- 44°02′15″N 10°08′18″E﻿ / ﻿44.03760456853333°N 10.138329695781541°E
- Location: Massa, Italy
- Established: 1972

Collection
- Size: 9,049 item (2021), 9,730 item (2022), 9,704 volume

Other information
- Website: http://www.archiviodistatomassa.beniculturali.it/index.php?it/186/biblioteca-nazionale-di-esperanto

= National Esperanto Library and Archive =

The Esperanto National Library and Archive is the biggest Esperanto library in Italy; it is located in Massa, in northern Tuscany.

Founded in 1972 as the official library of the Federazione esperantista italiana, it is now a public collection, hosted by the State Archives of Massa and part of the REPROBI network of Italian libraries.

==History==
The concept of a national library that could host all the literary works in Esperanto was first imagined in the 1950s by professor Mario Dazzini (Pietrasanta, 1910 – Massa, 1985) and his sister, Catina Dazzini.

The first collection began in 1972, when Dazzini received a rare Esperanto book (the first grammar of Esperanto ever published in Italy, written by Daniele Marignoni). The book was donated by the Italian linguist Bruno Migliorini and his brother Elio Migliorini, a geographer.

The core of the library consisted not only of books provided by the Migliorinis, but also of works donated by a lawyer Boscarino from Ragusa, Corrado Grazzini, Luigi Minnaja, and other Italian Esperantists.

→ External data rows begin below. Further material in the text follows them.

-- ==== Sys2Proof/Certificates/Slice0/Obligations.lean ====
section
/-! DEFINITION. The statements for the provers, each as a proposition; OBLIGATIONS.json lists them. A docstring says what its statement says, in the terms
of the rules that OBLIGATIONS.json cites for it. -/

open Sys2Proof Sys2Proof.Machine

/-- For every command and state: with the command at the front of the queue, step is exec of that command on the state with the queue's rest. -/
def Obligations.StepRunsFrontCommand : Prop :=
  ∀ (s : State) (c : Instr) (rest : List Instr), s.pending = c :: rest → step s = exec c { s with pending := rest }

/-- The model's own choices, no rule of the spec: with an empty queue step answers the same state (log 5); the opcode table gives no row any bits, so no word spells a command and placing one changes
nothing (log 4). -/
def Obligations.EmptyQueueIdlesNoWordForms : Prop :=
  (∀ s : State, s.pending = [] → step s = .next s) ∧
  (∀ nbits w : Nat, decodeTableWord nbits w = none ∧ ∀ s : State, s.withFetchWord nbits w = s)

/-- The state after reset satisfies the invariant that every step keeps (canonical memory and mailbox buffers, a legal life cycle, 8 rings, 4 mailboxes, 16 library slots, 8 heads, 24 cameras, 8 host
channels), and its queue is empty. -/
def Obligations.ResetInvariant : Prop := State.reset.Inv ∧ State.reset.pending = []

/-- From every state that satisfies the invariant, not only those that a run from reset reaches: a step that answers a next state answers one that satisfies it. -/
def Obligations.StepKeepsInvariant : Prop := ∀ s t : State, s.Inv → step s = .next t → t.Inv

/-- For every state: a step that answers a next state leaves the queue's rest waiting and nothing else, keeps everything put out before (it only appends, log 6), and never takes back a free value that was
drawn (log 3). -/
def Obligations.StepTakesOneCommand : Prop :=
  ∀ s t : State, step s = .next t → t.pending = s.pending.tail ∧ (∃ news, t.out = s.out ++ news) ∧ s.free ≤ t.free

/-- For every state with a legal life cycle (0 BLANK to 5 SCRAP): no step, whatever its command, lowers it or leaves the six states. -/
def Obligations.LifeCycleNeverGoesBack : Prop :=
  ∀ s t : State, s.fuse.lifeCycle ≤ 5 → step s = .next t → s.fuse.lifeCycle ≤ t.fuse.lifeCycle ∧ t.fuse.lifeCycle ≤ 5

/-- The frame of every command, over the 37 parts into which the state divides: in the next state of a command, every part that mayChange does not list for it is the same. A report changes its mailbox
alone; no command but those listed reaches memory, the deck roles, the records, the heads, the fuses, the firmware slots and so on. -/
def Obligations.CommandsChangeOnlyTheirParts : Prop :=
  ∀ (c : Instr) (s t : State) (x : Part), x ∉ mayChange c → exec c s = .next t → samePart x s t

/-- Every command that mayStop does not name answers a next state in every state and with every operand. (The commands it names end in a fault where the spec calls the case misuse, or
in a refusal where a private unit acts.) Of the same kind for all: no command is ever refused as not modelled. -/
def Obligations.OnlyNamedCommandsStop : Prop :=
  (∀ (c : Instr) (s : State), mayStop c = false → ∃ t, exec c s = .next t) ∧
  ∀ (c : Instr) (s : State) (m : String), exec c s ≠ .refused (.notModelled m)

The library was first hosted in the Malaspina Castle, on the hills surrounding Massa, and was then moved to the building of the State Archive in Massa.

In March 1994, the library and its archive were donated to the state and to the archive administration of the Italian Ministry of Culture.

In January 2007, the local Esperanto group in Massa began to catalogue the books and works hosted by the library. The work was helped and financed by the province of Massa-Carrara, together with the regional government of Tuscany and the Massa State Archive. The inauguration of the library's new location in the building of the State Archive was celebrated on 25 October 2008 in a public conference, called "Dall'Esperanto storico al multimediale" ("From historical to multimedial Esperanto"), hosted in the Sala della Resistenza of the Ducal Palace of Massa.

==Collection==
The library hosts books written in or related to Esperanto; the books mainly deal with linguistics, literature, theology and politics. Overall, the library hosts around 8,000 books. The majority of them were donated by the Dazzini family, and later by other Italian Esperantists.

The collection includes 176 magazines, not yet catalogued, as well as other documents such as travel diaries, correspondence, photographic images and music recordings. About half of the collection is Esperanto translations of works of prose and poetry.

==Bibliography==
- Amedeo Benedetti, L'Esperanto e la Biblioteca Nazionale di Massa, in Charta, n. 97, May–June 2008, pp. 60–63.